Pantatnya pun terbelah. Lubang pantatnya menutup rapat membentuk guratan-guratan kulit yang eksotik. Tepi-tepi belahan pantatnya terdapat rambut-rambut dari area kemaluannya. Aku pun memotret-motret bagian itu. Indah sekali.

Pemotretan berlangsung selama 2 jam. Aku sudah memiliki banyak sekali koleksi foto telanjang si Rina. Seolah-olah aku menang dari Rina karena tidak ada semilimeter pun bagian Rina yang belum aku lihat. Dada, kemaluan, lubang kencing, lubang pantat, sampai bibir-bibir kemaluannya yang ranum.

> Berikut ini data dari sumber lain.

/-- Clock and lane faults (R28, R39, R99, R101, R120, R476): loss of PLL_ROOT is Basalt at once, a quad's loss ends the links on
it, an elastic slip is counted and DEGRADED, a lost CDR or a third missed alignment word loses a span's lock. Span lock lost
(R39, R120, R166, R174): with AMBER_POLICY 0 the span holds, with 1 its PORT_LINK source fires. Where the spec leaves a
point open it rests on the model's choices in logs 45, 46. -/
def Obligations.ClockAndLaneFaults : Prop :=
  ((∀ s : State, s.boot.por = false → s.boot.pll = true →
       exec .rootPllLockLoss s = .next (setBoot (fun b => { b with pll := false })
         (setAtr (fun a => { a with stopped := true }) (enterBasalt (srcCentral 0) s))))
     ∧ (∀ (s : State) (k : Nat), live s = true → k < 128 → s.boot.quadLost.contains k = false →
       exec (.quadPllLockLoss k) s = .next
         ((s.ports.filter fun e => ((portLanes e.1 e.2).map quadOf).contains k).foldl (fun s e =>
           if e.2.typ == .span then loseLock e.1 3 s else loseLink e.1 3 s)
           (setBoot (fun b => { b with quadLost := s.boot.quadLost ++ [k] }) s)))
     ∧ (∀ (s : State) (l n : Nat) (q : Port), live s = true → lanePort s l = some (n, q) →
       exec (.elasticSlip l) s = .next (fireDegr n 1 (bumpLane l 0x10 1 s)))
     ∧ (∀ (s : State) (l n : Nat) (q : Port), live s = true → lanePort s l = some (n, q) → l < n + q.widthNow →
       exec (.cdrLockLoss l) s = .next (loseLock n 4 (setLane l (fun x => { x with cdr := false }) s)))
     ∧ (∀ (s : State) (l n : Nat) (q : Port), live s = true → lanePort s l = some (n, q) → q.typ = .span → q.st = .up →
         l < n + q.widthNow → (getLane s l).misses = 2 → s.dc ≤ (getLane s l).missAt + wordEvery q →
       exec (.alignWordMiss l) s = .next (loseLock n 4 (bumpLane l 0x14 1 (setLane l (fun x => { x with
         misses := 3, missAt := (clockTo ((getLane s l).missAt + wordEvery q) s).dc })
         (clockTo ((getLane s l).missAt + wordEvery q) s)))))
     ∧ (∀ (s : State) (l n : Nat) (q : Port), live s = true → lanePort s l = some (n, q) → q.typ = .span → q.st = .up →
         l < n + q.widthNow → (getLane s l).misses = 0 →
       exec (.alignWordMiss l) s = .next (bumpLane l 0x14 1 (setLane l (fun x => { x with misses := 1, missAt := s.dc }) s))))
  ∧ (∀ (s : State) (n cause : Nat) (q : Port), getPort s n = some q → q.typ = .span → q.st = .up →
       (q.scfg.amber = 1 → loseLock n cause s = fire (srcLink n) cause n noActor s)
       ∧ (q.scfg.amber = 0 → loseLock n cause s = enterHold n s))

/-- The CRC-64 of a flit (R136): the reflected form of the polynomial, a register of ones, each byte least significant bit first
and the result inverted, with the value R136 gives for nine ASCII bytes. The receiver of a span in UP, not in M1280 mode (R138,
R155 to R157), after its lanes have read the flit (R102 to R105, R137): one that fails the FEC, or the CRC, is counted, CORRECTED
on the pipe and goes no further; a DATA flit with the SEQ expected and a body that its keys open is accepted and its slots
delivered; one whose tag fails is counted, DEGRADED, and asked for again; an IDLE flit acts by its header alone (R135); a type
that R134 does not know is counted and DEGRADED. Where the spec leaves a point open it rests on the model's choices in logs 46,
73. -/
def Obligations.ReceivedFlitsFollowTheirOrder : Prop :=
  ((∀ bs : Bytes, crc64 bs = ((bs.flatMap fun b => (List.range 8).map fun k => b / 2 ^ k % 2).foldl
       (fun r d => (r / 2) ^^^ (if (r + d) % 2 = 1 then 0xC96C5795D7870F42 else 0)) (2 ^ 64 - 1)) ^^^ (2 ^ 64 - 1))
     ∧ crc64 [0x31, 0x32, 0x33, 0x34, 0x35, 0x36, 0x37, 0x38, 0x39] = 0x995DC9BBDF1939FA
     ∧ (∀ bs : Bytes, crc64 bs < 2 ^ 64))
  ∧ (∀ (s : State) (n : Nat) (q : Port) (rx : List (List Nat)), portIs s n q .span .up = true → q.span.compat = false →
       let f := lineFlit s n rx
       let u := rxAdvance n rx s
       (f.fec = .uncorrectable → hType f.hdr = 1 ∨ f.crcOk = false →
         exec (.flitRxData n rx) s = .next (firePipe n 1 (bumpPort n oFecUncorr 1 u)))
       ∧ (f.fec = .corrected 0 → f.crcOk = false →
         exec (.flitRxData n rx) s = .next (firePipe n 2 (bumpPort n oCrcErr 1 u)))
       ∧ (f.fec = .corrected 0 → f.crcOk = true → hAck f.hdr = false → hNak f.hdr = false → hCrValid f.hdr = false →
           let v := leakGood n f.hdr u
           (hType f.hdr = 3 → exec (.flitRxIdle n rx) s = .next (fireDegr n 2 (bumpPort n oTypeErr 1 v)))
           ∧ (hType f.hdr = 0 → exec (.flitRxIdle n rx) s = .next v)
           ∧ (∀ r, getPort v n = some r → hType f.hdr = 1 → hSeq f.hdr = q.span.exp → q.span.exp < 4096 →
               let w := setSpan n (fun x => { x with idleAt := v.dc }) v
               let k := rxKeysFor w r (hPhase f.hdr)
               (∀ body, openBody k f = some body →
                 exec (.flitRxData n rx) s = .next (rxSlots n (Crypto.blocks 16 body) (acceptFlit n k w)))
               ∧ (openBody k f = none →
                 exec (.flitRxData n rx) s = .next (sendNak n (fireDegr n 8 (bumpPort n oTagErr 1 w))))))
       ∧ (f.fec = .corrected 0 → f.crcOk = true → hType f.hdr = 0 → hAck f.hdr = true → hNak f.hdr = false →
           hCrValid f.hdr = false →
         exec (.flitRxIdle n rx) s = .next (judgeAck n (hAckSeq f.hdr) false (leakGood n f.hdr u))))

/-- Training flits (R162, R164, R168, R169, R171, R430): in TRAINING, an aligned span takes TRAIN, KEYX and INIT flits that pass
the receiver, each in its phase. Alignment words on every lane, in ascending or descending order with at most 1,024 UI between
them, end ALIGN on the own side and take a span out of HOLD; other words fail the attempt (R118, R119). Fresh training agrees
on the least width and rate of the two ends, and takes the incarnation of the end with the lower SERIAL (R165); INIT with the
partner's flit seen enters UP with its advertised credits (R146, R169). Where the spec leaves a point open it rests on the
model's choices in logs 33, 45. -/
def Obligations.TrainingPhasesAgree : Prop :=
  ((∀ (s : State) (n : Nat) (q : Port) (rx : List (List Nat)), portIs s n q .span .training = true →
         (getLane s n).aligned = true → q.span.resting = false →
       let f := lineFlit s n rx
       let v := leakGood n f.hdr (rxAdvance n rx s)
       f.fec = .corrected 0 → f.crcOk = true → hAck f.hdr = false → hNak f.hdr = false → hCrValid f.hdr = false →
       (∀ ask, hType f.hdr = 8 → exec (.flitRxTrain n rx ask) s = .next (takeTrain n (trainOf f.payload) ask v))
       ∧ (∀ env, hType f.hdr = 9 → exec (.flitRxKeyx n rx env) s = .next (takeKeyx n f.payload env v))
       ∧ (hType f.hdr = 10 → exec (.flitRxInit n rx) s = .next (takeInit n (initOf f.payload) v)))
     ∧ (∀ (s : State) (n skew : Nat) (q : Port) (words : List (List Nat)) (ctle : List Nat), live s = true →
         getPort s n = some q → q.typ = .span → q.span.resting = false → words.length = q.widthNow →
         (words.filterMap readWord).length = q.widthNow →
       (∀ inv rev, skew ≤ 1024 → wordOrder (words.filterMap readWord) = some (inv, rev) →
         (q.st = .training → q.span.phase = .align →
           exec (.alignmentFound n words skew ctle) s = .next (sendTrain n (found n inv rev ctle s)))
         ∧ (q.st = .hold →
           exec (.alignmentFound n words skew ctle) s = .next (sendTrain n (found n inv rev ctle (retainedTraining n s)))))
       ∧ (1024 < skew ∨ wordOrder (words.filterMap readWord) = none → q.st = .training → q.span.phase = .align →
         exec (.alignmentFound n words skew ctle) s = .next (failAttempt n s))))
  ∧ ((∀ (s : State) (n : Nat) (q : Port) (t : Train), getPort s n = some q → q.span.retained = false → t.retained = false →
         s.nv.serial ≠ t.serial →
       ∃ r, getPort (agree n t s) n = some r ∧ r.widthNow = min q.width t.maxWidth
         ∧ r.rate = 7 + max (ownRate q.span.compat) t.maxRate ∧ r.span.phase = .rate ∧ r.span.partner = some t.serial
         ∧ r.span.incarn = some (if s.nv.serial < t.serial then q.span.proposal else t.incarn))
     ∧ (∀ (s : State) (n : Nat) (q : Port) (i : InitP), getPort s n = some q → q.span.retained = false →
         q.span.landing = [] → q.scfg.rs = {} → findOp s (.spanResize n) = none → groupOf s n = none →
       ∃ r, getPort (spanUp n i s) n = some r ∧ r.st = .up ∧ r.span.advH = i.advH ∧ r.span.advD = i.advD))

/-- The timers of a span (R156, R159, R161): ACK_TMR sends the acknowledgement, REPLAY_TMR makes a replay of the Landing due, 1 ms
without progress forces a retrain. The bounds of training (R111, R162, R166): EQ 20 ms from the start, KEYX 50 ms, INIT 100 us,
and the next fresh attempt 1 ms after a failed one. Where the spec leaves a point open it rests on the model's choices in logs
2, 30. -/
def Obligations.SpanTimersAndTrainingBounds : Prop :=
  (∀ (s : State) (n : Nat) (q : Port), portIs s n q .span .up = true →
       (∀ t, q.span.ackAt = some t →
         exec (.ackTmrExpiry n) s = .next (sendAck n false (clockTo (t + 2 * q.span.ackTmr) s)))
       ∧ (q.span.landing ≠ [] →
         exec (.replayTmrExpiry n) s = .next (setSpan n (fun x => { x with
           replayDue := some (clockTo (q.span.replayAt + 2 * q.span.replayTmr) s).dc })
           (clockTo (q.span.replayAt + 2 * q.span.replayTmr) s))
         ∧ exec (.replayStall n) s = .next (forceRetrain n (fireDegr n 6 (clockTo (q.span.stallAt + 2000000) s))))
       ∧ (∀ k, q.span.compat = true → q.span.landing = [] →
         exec (.leakIdleReset n k) s = .next (leakCheck n (setScfg n (fun c => { c with
           estH := cset c.estH k ((cget q.span.consH k + 4096 - cget q.span.retH k) % 4096 * 2 ^ 16),
           estD := cset c.estD k ((cget q.span.consD k + 65536 - cget q.span.retD k) % 65536 * 2 ^ 16) })
           (clockTo (cget q.span.sentAt k + 16000) s)))))
  ∧ (∀ (s : State) (n : Nat) (q : Port), portIs s n q .span .training = true →
       (q.span.resting = false →
         (q.span.phase = .align ∨ q.span.phase = .param ∨ q.span.phase = .rate ∨ q.span.phase = .eq →
           exec (.eqTimeout n) s = .next (failAttempt n (clockTo (q.span.since + 40000000) s)))
         ∧ (q.span.phase = .keyx → exec (.keyxTimeout n) s = .next (failAttempt n (clockTo (q.span.since + 100000000) s)))
         ∧ (q.span.phase = .init → exec (.initTimeout n) s = .next (failAttempt n (clockTo (q.span.since + 200000) s))))
       ∧ (q.span.resting = true →
         exec (.freshTrainingRetry n) s = .next (freshAttempt n (clockTo (q.span.since + 2000000) s))))

/-- Resizes (R82, R177 to R182): a request is sent when none runs, answered with the least of both ends, and the switch follows
once the Landing is empty; an idle span halves its width. Where the spec leaves a point open it rests on the model's choices
in logs 32, 47, 78. -/
def Obligations.ResizesFollowTheExchange : Prop :=
  (∀ (s : State) (c : Cmd) (p : Params) (n w r : Nat) (q : Port), taken specSpanResize c s p = true →
      raw p 0 2 = some n → getPort (entered c s) n = some q → q.typ = .span → q.st = .up →
      (raw p 2 1).getD q.width = w → (widthsOf q).contains w = true → (raw p 3 1).getD 0 = r → r ≤ 2 →
      autoRuns q = false → portBusy s n = false → q.scfg.rs.agreed = none →
    exec (.spanResize c) s =
      .next (opened specSpanResize c s (.spanResize n) [] [w, r] (requestResize n w r false (entered c s))))
  ∧ (∀ (s : State) (n : Nat) (q : Port) (rx : List (List Nat)), portIs s n q .span .up = true →
      q.span.compat = false →
      let f := lineFlit s n rx
      let v := leakGood n f.hdr (rxAdvance n rx s)
      let w := setSpan n (fun x => { x with idleAt := v.dc }) v
      ∀ r body, getPort v n = some r → f.fec = .corrected 0 → f.crcOk = true → hType f.hdr = 2 → hAck f.hdr = false →
        hNak f.hdr = false → hCrValid f.hdr = false → hSeq f.hdr = q.span.exp → q.span.exp < 4096 →
        openBody (rxKeysFor w r (hPhase f.hdr)) f = some body →
      let x := acceptFlit n (rxKeysFor w r (hPhase f.hdr)) w
      (q.scfg.rs.req = none → (ctrlOf body).op = 1 →
        exec (.resizeReq n rx) s = .next (answerResize n (ctrlOf body) x))
      ∧ (∀ k, q.scfg.rs.req = some k → q.scfg.rs.agreed = none → (ctrlOf body).op = 2 →
        exec (.resizeAck n rx) s = .next (setScfg n (fun c => { c with rs := { c.rs with
          agreed := some ((ctrlOf body).width, (ctrlOf body).rate) } }) x)))
  ∧ (∀ (s : State) (n w r : Nat) (q : Port), portIs s n q .span .up = true → q.scfg.rs.agreed = some (w, r) →
      q.scfg.rs.due = none → q.span.landing = [] →
    exec (.resizeSwitch n) s = .next (switchResize n w r s))
  ∧ (∀ (s : State) (n : Nat) (q : Port), portIs s n q .span .up = true → q.scfg.idle ≠ 0 → q.span.compat = false →
      q.scfg.rs.req = none → q.scfg.rs.agreed = none → 4 ≤ homeWidth q / 2 → homeWidth q / 2 < q.widthNow →
    exec (.idleHalfWidth n) s = .next (requestResize n (homeWidth q / 2) (q.rate - 7) true
      (clockTo (q.span.idleAt + 2000 * q.scfg.idle) s)))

Rina pun sudah tampak kelelahan. Aku memberinya minuman kesegaran sambil mengusap keringatnya menggunakan sapu tangan kecil. Semua bagian badannya aku usap dengan lembut.

Rina, kamu benar-benar gadis yang cantik. Gumamku. Aku beruntung menemukanmu 3 tahun yang lalu.

Akhirnya, dua tangan Rina aku pegang erat-erat. Dalam keadaan telanjang, Rina menatapku. Lalu, aku mendaratkan bibirku di pipinya sambil berkata lembut.

"Terima kasih ya Rin... kakak benar-benar beruntung bisa mengenalmu".

Rina tertawa lembut. Ia masih tersipu. Ia pun mengangguk dan aku menyuruhnya mengenakan pakaian lagi.